Huggins William J, Wan Kianna, McClean Jarrod, O'Brien Thomas E, Wiebe Nathan, Babbush Ryan
Google Quantum AI, Mountain View, 94043 California, USA.
Stanford Institute for Theoretical Physics, Stanford University, Stanford, California 94305, USA.
Phys Rev Lett. 2022 Dec 9;129(24):240501. doi: 10.1103/PhysRevLett.129.240501.

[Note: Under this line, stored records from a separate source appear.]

/-- Extents that slots hold. -/
def State.held (s : State) : List Nat :=
  (s.active.map fun i => (s.cs i).xts.map (·.ext) ++ (s.cs i).add.map (·.ext)).flatten

/-- Extents that are being zeroed. -/
def State.zeroingAll (s : State) : List Nat := (s.can.zeroing.map (·.2)).flatten

/-- An extent is free: held by no slot, not being zeroed, not retired (R194, R196). -/
def State.isFree (s : State) (e : Nat) : Bool := !s.held.contains e && !s.zeroingAll.contains e && !s.can.retired.contains e

/-- Extents reserved for enables whose checks run and will refuse them (R166). -/
def State.reserved (s : State) : Nat := (s.active.map fun i => (s.slot i).reserve).sum

/-- Number of free extents (R196), less those reserved (R166). -/
def State.freeCount (s : State) : Nat := 32768 - s.held.length - s.zeroingAll.length - s.can.retired.length - s.reserved

/-- The `n` lowest-numbered free extents (R194). -/
def State.takeFree (s : State) (n : Nat) : List Nat :=
  let used := s.held ++ s.zeroingAll ++ s.can.retired
  ((List.range (used.length + n)).filter fun e => !used.contains e).take n

/-- CAN.BUDGET, CAN.POOL and the rate sums follow the slots (R165, R197, R199). -/
def State.syncSums (s : State) : State :=
  let s := (s.set CAN.BUDGET.USED s.usedNow).set CAN.POOL.FREE s.freeCount
  let s := s.set CAN.POOL.PARKED ((s.active.map fun i => ((s.cs i).xts.filter (·.park)).length).sum)
  let part := s.rateSum fun _ => true
  (List.range 8).foldl (fun s n => (s.set (FWD.RATE_SUM.PART n) part).set (FWD.RATE_SUM.GROUP n) (s.rateSum fun i => i / 64 == n)) s

/-! Patterns -/

/-- A pattern. -/
def State.pat (s : State) (p : Nat) : Pat := Tab.get {} s.pats p

/-- A pattern changed. -/
def State.modPat (s : State) (p : Nat) (f : Pat → Pat) : State := { s with pats := Tab.upd {} s.pats p f }

/-- Fields of a live pattern (R267). -/
def PatLive.valid (l : PatLive) : Bool := tbit l.cfg 31
def PatLive.reqSync (l : PatLive) : Bool := tbit l.cfg 30
def PatLive.src (l : PatLive) : Nat := bits l.cfg 28 2
def PatLive.phase (l : PatLive) : Nat := bits l.cfg 0 24

/-- A period code in ticks (R267). -/
def periodTicks (c : Nat) : Nat :=
  if c = 0 then 491520 else if c = 1 then 614400 else if c = 2 then 983040 else if c = 3 then 1228800 else if c = 4 then 1966080
  else if c = 5 then 2457600 else if c = 6 then 4915200 else 9830400
def PatLive.period (l : PatLive) : Nat := periodTicks (bits l.cfg 24 4)

/-- The valid edges in ascending offset: offset and direction, 1 uplink (R267). -/
def PatLive.sorted (l : PatLive) : List (Nat × Nat) :=
  ((l.edges.filter fun w => tbit w 31).map fun w => (bits w 0 24, bits w 30 1)).foldr
    (fun e t => t.filter (fun x => x.1 < e.1) ++ e :: t.filter fun x => !(x.1 < e.1)) []

/-- The intervals of a live pattern: start offset, length and direction; the last runs on to the next period's first edge
(R272). -/
def PatLive.intervals (l : PatLive) : List (Nat × Nat × Nat) :=
  let es := l.sorted
  (List.range es.length).map fun k =>
    let e := es.getD k (0, 0)
    let nxt := if k + 1 < es.length then (es.getD (k + 1) (0, 0)).1 else (es.getD 0 (0, 0)).1 + l.period
    (e.1, nxt - e.1, e.2)

/-- Ticks of a direction in one period (R297). -/
def PatLive.dutyTicks (l : PatLive) (dir : Nat) : Nat := ((l.intervals.filter fun x => x.2.2 == dir).map fun x => x.2.1).sum

/-- The first start of an interval of a direction at or after `t`, under a timing (R272). -/
def PatLive.nextFrom (l : PatLive) (start dir t : Nat) : Nat :=
  let cands := (l.intervals.filter fun x => x.2.2 == dir).map fun x =>
    let base := start + x.1
    if t ≤ base then base else base + ceilTo l.period (t - base)
  cands.foldl min (cands.headD t)

/-- A correction whose period start has come is part of the timing (R269). -/
def Pat.fold (q : Pat) (t : Nat) : Pat :=
  if q.stepAt ≤ t then { q with start := ((q.start : Int) + q.step).toNat, step := 0 } else q

/-- The first instant at or after `t` that a timing gives, where a correction waits from its period start on (R269). -/
def Pat.timed (q : Pat) (f : Nat → Nat → Nat) (t : Nat) : Nat :=
  let r := q.fold t
  let c := f r.start t
  if r.step = 0 ∨ c < r.stepAt then c else f ((r.start : Int) + r.step).toNat (max t ((r.stepAt : Int) + r.step).toNat)

/-- The first instant at or after `t` at which a pattern begins an interval of a direction (R168, R272). -/
def Pat.nextStart (q : Pat) (dir t : Nat) : Nat := q.timed (fun start t => q.live.nextFrom start dir t) t

/-- The first period start of a pattern at or after `t` (R272). -/
def Pat.nextPeriod (q : Pat) (t : Nat) : Nat := q.timed (fun start t => if t ≤ start then start else start + ceilTo q.live.period (t - start)) t

/-- An interval of a direction holds the instants `t0` to `t1` (R272, R275). -/
def Pat.holds (q : Pat) (dir t0 t1 : Nat) : Bool :=
  let r := q.fold t0
  r.live.intervals.any fun x => x.2.2 == dir && decide ((((t0 : Int) - r.start - x.1) % r.live.period).toNat + (t1 - t0) ≤ x.2.1)

/-- Of the interval of a direction that holds instant `t`: the time since its edge, and the time left to its end (R272, R274). -/
def Pat.within (q : Pat) (dir t : Nat) : Option (Nat × Nat) :=
  let r := q.fold t
  (r.live.intervals.find? fun x => x.2.2 == dir && decide ((((t : Int) - r.start - x.1) % r.live.period).toNat < x.2.1)).map fun x =>
    let e := (((t : Int) - r.start - x.1) % r.live.period).toNat
    (e, x.2.1 - e)

/-- The pattern that a slot names, if it is TDD. -/
def State.tdd (s : State) (i : Nat) : Nat := s.get (SLP.SLOT_CFG.TDD i)

/-- A TDD slot's place at an instant in an interval of its direction; none outside its intervals, and while its pattern has no timing
(R270, R275). -/
def State.within (s : State) (i t : Nat) : Option (Nat × Nat) :=
  let q := s.pat (s.tdd i)
  if q.live.valid && q.timing then q.within (s.uplink i).toNat t else none

/-- A slot's receive window is open, wholly or in part: always in FDD, and in TDD from 1.900 µs after the edge of its direction to the next
edge (R274, R275). -/
def State.windowOpen (s : State) (i t : Nat) : Bool :=
  s.tdd i == 0 || match s.within i t with
    | some (e, _) => decide (1867776 ≤ 1000 * e)
    | none => false

/-- The next commit point of a slot at or after an instant (R168). -/
def State.commitPointAt (s : State) (i t : Nat) : Nat :=
  let q := s.pat (s.tdd i)
  if s.tdd i ≠ 0 ∧ q.live.valid ∧ q.timing then q.nextStart (s.uplink i).toNat t else s.periodAt t

/-- The instant at which a slot may start to ramp up: the first common frame boundary at or after `t`, and for a TDD slot the
first start of an interval of its direction from there; none while its pattern has no timing, or while a power-fail sequence keeps every
transmit path off (R76, R167, R173, R270). (DESIGN CHOICE: log 3, 26) -/
def State.rampAt (s : State) (i t : Nat) : Option Nat :=
  let b := s.frameAt t
  if s.rst.pf == .running || s.rst.faultWaits then none
  else if s.tdd i = 0 then some b
  else
    let q := s.pat (s.tdd i)
    if q.live.valid ∧ q.timing then some (q.nextStart (s.uplink i).toNat b) else none

/-! The regulatory lock -/

/-- Range `r` is used in direction `d`: bit 0 downlink, bit 1 uplink (R301). -/
def State.rangeDir (s : State) (r : Nat) (up : Bool) : Bool := tbit (s.get (REGL.RANGE_0.DIR r)) up.toNat

/-- The range that holds a band in a direction (R295). Frequencies of the lock are in kHz. -/
def State.rangeOf (s : State) (lo hi : Int) (up : Bool) : Option Nat :=
  (List.range (s.get REGL.STATE.NRANGES)).find? fun r =>
    s.rangeDir r up && 1000 * (s.get (REGL.RANGE_0.F_LO r) : Int) ≤ lo && hi ≤ 1000 * (s.get (REGL.RANGE_1.F_HI r) : Int)

/-- The range of a slot's transmit band. -/
def State.txRange (s : State) (i centre : Nat) : Option Nat := s.rangeOf (s.bandLo i centre) (s.bandHi i centre) (s.uplink i)

/-- The duty limit in percent of a range in a direction (R301). -/
def State.dutyLimit (s : State) (r : Nat) (up : Bool) : Nat :=
  if up then s.get (REGL.RANGE_3.DUTY_UL r) else s.get (REGL.RANGE_3.DUTY_DL r)

/-- A live pattern's duty in a direction exceeds a limit in percent (R297). -/
def PatLive.overDuty (l : PatLive) (up : Bool) (lim : Nat) : Bool := lim * l.period < 100 * l.dutyTicks up.toNat

/-- The first regulatory cause that refuses a slot with given centres, and the range concerned, 63 for none (R295). -/
def State.regulatory (s : State) (i rxc txc : Nat) : Option (Nat × Nat) :=
  let up := s.uplink i
  let l := (s.pat (s.tdd i)).live
  let named := s.tdd i ≠ 0 ∧ l.valid
  if s.get REGL.STATE.STATE ≠ 1 then some (1, 63)
  else match s.rangeOf (s.bandLo i rxc) (s.bandHi i rxc) up with
  | none => some (2, 63)
  | some _ => match s.txRange i txc with
    | none => some (3, 63)
    | some r =>
      if s.flag (REGL.RANGE_1.REQ_SYNC r) ∧ ¬ (named ∧ l.src = 0) then some (4, r)
      else if s.dutyLimit r up < 100 ∧ (¬ named ∨ l.overDuty up (s.dutyLimit r up)) then some (5, r)
      else if up ∧ s.active.any (fun j => j ≠ i ∧ s.uplink j ∧ (s.branches j).any (s.branches i).contains
          ∧ s.bandLo j (s.setOf j).txCentre < s.bandHi i txc ∧ s.bandLo i txc < s.bandHi j (s.setOf j).txCentre) then some (6, r)
      else none

/-- REGL.REFUSE records a refusal: cause, kind (1 commit), slot and range; Tansy raises REGL_REFUSED (R295, R305). -/
def State.reglRefuse (s : State) (i kind cause r : Nat) : State :=
  ((((s.set REGL.REFUSE.CAUSE cause).set REGL.REFUSE.KIND kind).set REGL.REFUSE.SLOT i).set REGL.REFUSE.RANGE r).fire 0x0F
    REGL.src.REGL_REFUSED { slot := some i }

/-- A slot needs donor sync (R296). -/
def State.needsSync (s : State) (i : Nat) : Bool :=
  s.tdd i != 0 && ((s.pat (s.tdd i)).live.reqSync ||
    match s.txRange i (s.liveOf i).txCentre with
    | some r => s.flag (REGL.RANGE_1.REQ_SYNC r)
    | none => false)

/-! Coverage -/

/-- The live dwell plan of receiver `r` of chiplet `n`: the words of its eight entries (R151, R153). -/
def State.plan (s : State) (n r : Nat) : List Nat :=
  let l := Tab.get [] s.obsLive (2 * n + r)
  if l.isEmpty then
    (List.range 8).map fun e =>
      let d := obsDefault n (8 * r + e)
      d.valid.toNat * 2 ^ 31 + d.zone * 2 ^ 12 + d.cpl * 2 ^ 8 + d.dwell
  else l

/-- The valid entries of a plan in order: zone, coupler, dwell in units of 10 µs (R149). -/
def planEntries (l : List Nat) : List (Nat × Nat × Nat) :=
  (l.filter fun w => tbit w 31).map fun w => (bits w 12 1, bits w 8 2, bits w 0 8)

/-- The longest interval, in units of 10 µs, from the end of a dwell on a coupler in a zone to the start of the next in the
cyclic plan; none where the plan holds no such dwell (R152). -/
def planGap (l : List Nat) (zone cpl : Nat) : Option Nat :=
  let es := planEntries l
  let hit := fun e : Nat × Nat × Nat => e.1 == zone && e.2.1 == cpl
  match es.findIdx? hit with
  | none => none
  | some k =>
    let r := (es.drop (k + 1) ++ es.take (k + 1)).foldl
      (fun (acc : Nat × Nat) e => if hit e then (max acc.1 acc.2, 0) else (acc.1, acc.2 + e.2.2)) (0, 0)
    some r.1

/-- Observation zone edge in Hz at a plan (R135). -/
def zoneEdge (plan : Nat) : Int := if plan = 0 then 3686400000 else if plan = 2 then 4055040000 else 3932160000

Many quantum algorithms involve the evaluation of expectation values. Optimal strategies for estimating a single expectation value are known, requiring a number of state preparations that scales with the target error ϵ as O(1/ϵ). In this Letter, we address the task of estimating the expectation values of M different observables, each to within additive error ϵ, with the same 1/ϵ dependence. We describe an approach that leverages Gilyén et al.'s quantum gradient estimation algorithm to achieve O(sqrt[M]/ϵ) scaling up to logarithmic factors, regardless of the commutation properties of the M observables. We prove that this scaling is worst-case optimal in the high-precision regime if the state preparation is treated as a black box, even when the operators are mutually commuting. We highlight the flexibility of our approach by presenting several generalizations, including a strategy for accelerating the estimation of a collection of dynamic correlation functions.
许多量子算法都涉及期望值的评估。已知用于估计单个期望值的最优策略,所需的状态制备数量与目标误差ϵ成O(1/ϵ)比例缩放。在本信函中,我们解决了估计M个不同可观测量的期望值的任务,每个期望值的加法误差为ϵ,且具有相同的1/ϵ依赖性。我们描述了一种方法,该方法利用吉连等人的量子梯度估计算法,实现高达对数因子的O(√M/ϵ)比例缩放,而与M个可观测量的对易性质无关。我们证明,如果将状态制备视为黑箱,即使算符相互对易,这种比例缩放在高精度 regime 中也是最坏情况最优的。我们通过提出几种推广来突出我们方法的灵活性,包括一种加速动态关联函数集合估计的策略。